Sólo me quedo quieto cuando leo, cuando duermo a ratos o cuando miro al mar. Y
sólo al mediterráneo. El resto de mares me inquietan. Ya me conoces, en cuanto
me siento más de cinco minutos empieza a picarme el culo. Un cuadro torcido,
una hoja seca fuera de lugar en el jardín, el disco de vinilo que salta en el
minuto inadecuado, algún plato desalineado en el friegaplatos… cualquier cosa
que no armonice me desasosiega mucho. Así que, haciendo mío el topicazo que
acabas de soltar, me pregunté el porqué de este carácter tan sombrío. Nací en
Valencia. Bueno, en el grao, circunstancia que aporta inteligencia y donosura.

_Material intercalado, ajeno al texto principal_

-- ==== Sys2Proof/Tests/Slice0.lean ====
section
/-! SUPPORT. Tests against the spec's own encodings and vectors (`30_encoding.md`, `95_test_vectors.md`), each a small theorem
on one step or one operation, and for every statement with hypotheses a witness that meets them. -/

open Sys2Proof Sys2Proof.Machine

namespace Sys2Proof.Tests

/-! ### Helpers -/

/-- The result is a next state with this property. -/
def nextWith (r : Result) (p : State → Bool) : Bool :=
  match r with
  | .next t => p t
  | .fault _ => false
  | .refused _ => false

/-- The refusal a result is. -/
def refusalOf (r : Result) : Option Refusal :=
  match r with
  | .refused x => some x
  | .next _ => none
  | .fault _ => none

/-- `Frame(g, bits)` of `95_test_vectors.md`: a gap, the header, a mark and a space for each bit, the terminator. -/
def frameBuf (g : Duration) (bits : List Bool) : List Duration :=
  [g, 4400, 4400] ++ bits.flatMap (fun b => [550, if b then 1600 else 550]) ++ [550]

/-- `B32`, the bits of `0xF20D03FC`, most-significant first. -/
def b32 : List Bool := (List.range 32).map fun k => Nat.testBit 0xF20D03FC (31 - k)

/-- `F72 = Frame(30000, B32 ++ Z(40))`, 148 elements. -/
def f72 : List Duration := frameBuf 30000 (b32 ++ List.replicate 40 false)

/-- A block just reset, built with the matcher `EXACT`. -/
def exact0 : State := { State.reset with matcher := .exact }

/-- A block that has had a word written to its `CMD`. -/
def issued (w : CmdWord) : State := { exact0 with cmd := [w] }

/-- ENC within vector E4, `SEND 3, 5`. -/
def e4 (p : EPhase) (idx : Nat) : State := { exact0 with ePhase := p, eNbits := 3, eValue := 5#32, eIdx := idx }

/-- DEC within vector H1, the matcher `EXACT` on `F72`. -/
def h1 (p : DPhase) (off i : Nat) (data : Value) : State :=
  { exact0 with raw := f72, dPhase := p, dOffset := off, dI := i, dData := data, dNbits := 72 }

/-- `s` with element `i` of the buffer replaced. -/
def withRaw (s : State) (i : Nat) (d : Duration) : State := { s with raw := s.raw.set i d }

/-! ### Well-formedness: each check refuses an ill-formed term -/

/-- A count that does not fit the 7-bit field (R75). -/
theorem test_wf_send : Instr.wellFormed (.send 128 0#32) = false ∧ Instr.wellFormed (.send 127 0#32) = true := by decide

/-- `E.START` is selected by a `SEND` that meets R100 only (R91). -/
theorem test_wf_eStart :
    Instr.wellFormed (.eStart 0 0#32) = false ∧ Instr.wellFormed (.eStart 33 0#32) = false ∧
      Instr.wellFormed (.eStart 1 0#32) = true ∧ Instr.wellFormed (.eStart 32 0#32) = true := by decide

/-! ### Decoding: words written out from the encodings of R75 to R77 -/

/-- `CMD40`: op 1, `nbits` 0000011, the value 5 (E4: `0x8300000005`). -/
theorem test_decode_send :
    decodeCmd 0b1000001100000000000000000000000000000101#40 = .send 3 5#32 := by decide

/-- `CMD40`: op 1, `nbits` 0100000, all value bits 1 (E8: `0xA0FFFFFFFF`). -/
theorem test_decode_send_all_ones :
    decodeCmd 0b1010000011111111111111111111111111111111#40 = .send 32 0xFFFFFFFF#32 := by decide

/-- `CMD40`: op 0; the other 39 bits are ignored (R75). -/
theorem test_decode_decode :
    decodeCmd 0b0000000000000000000000000000000000000000#40 = .decode ∧
      decodeCmd 0b0111111111111111111111111111111111111111#40 = .decode := by decide

/-- `ENC.phase` 000 to 111 (R76); 000 with the word of `SEND 3, 5` issued. -/
theorem test_decode_enc :
    decode (.enc 0b000#3 (some 0b1000001100000000000000000000000000000101#40)) = .ok (.eStart 3 5#32) ∧
    decode (.enc 0b001#3 none) = .ok .eHmark ∧ decode (.enc 0b010#3 none) = .ok .eHspace ∧
    decode (.enc 0b011#3 none) = .ok .eBmark ∧ decode (.enc 0b100#3 none) = .ok .eBspace ∧
    decode (.enc 0b101#3 none) = .ok .eTerm ∧ decode (.enc 0b110#3 none) = .ok .eOff ∧
    decode (.enc 0b111#3 none) = .error .reservedPhase := by decide

/-- `DEC.phase` 000 to 111 (R77); 000 with the word of `DECODE` issued. -/
theorem test_decode_dec :
    decode (.dec 0b000#3 (some 0b0000000000000000000000000000000000000000#40)) = .ok .dStart ∧
    decode (.dec 0b001#3 none) = .ok .dHmark ∧ decode (.dec 0b010#3 none) = .ok .dLen ∧
    decode (.dec 0b011#3 none) = .ok .dHspace ∧ decode (.dec 0b100#3 none) = .ok .dBmark ∧
    decode (.dec 0b101#3 none) = .ok .dBspace ∧ decode (.dec 0b110#3 none) = .error .reservedPhase ∧
    decode (.dec 0b111#3 none) = .error .reservedPhase := by decide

Valencia
está a una latitud de 39°28′11″N y a longitud 00º22'39''W. De modo
que, por lo que parece, soy del sur de España. Un país que está al sur de Europa. Los del sur, si atendemos al
tópico, somos divertidos, acogedores, festivos, ruidosos, improvisadores y,
como hace bueno, amigos de vivir en la calle. Hasta donde recuerdo, así eran mis abuelos y así son mis padres y
mis hermanos. A mí no me gusta ni salir ni la gente ni el caos. A mí me gusta
mi casa, la soledad y el orden. Decidí entonces trepar por mi árbol genealógico
para encontrar al antepasado del que he heredado mi forma de ser, un portugués,
un gallego, alguien del Bierzo quizá. Y ascendí y ascendí y lo más exótico que
encontré fue una tía bisabuela que nació en Ceuta. Por lo demás, el resto de mi
familia, hasta donde pude llegar, proviene del triángulo que se dibuja entre
Alcossebre, las baleares y el cabo de Gata. O sea, paisanos del sur. Claro que
no pude ascender más allá de cinco o seis generaciones. Y eso gracias a que mi
abuelo era aficionado a estas cosas y guardó muchas carpetas con papelotes y
algunos álbumes de fotografías. En realidad, yo sabía que todo este estudio no
era más que puro entretenimiento. Los nacidos en el mediterráneo somos hijos de
una larga estirpe de putas y marineros. ¡Quién sabe si entre ellos no habría
algún gaviero de Lisboa! El joven gaviero que recaló en Valencia, fecundó a
aquella puta y me dejó de recuerdo algún cromosoma.
Juan calló unos segundos. Bueno, y qué es de tu vida –preguntó-.
No sé, poca cosa –respondí-.
Pues entonces acompáñame a casa, no vaya a ser que nos
encontremos con Carlos y nos dé el coñazo.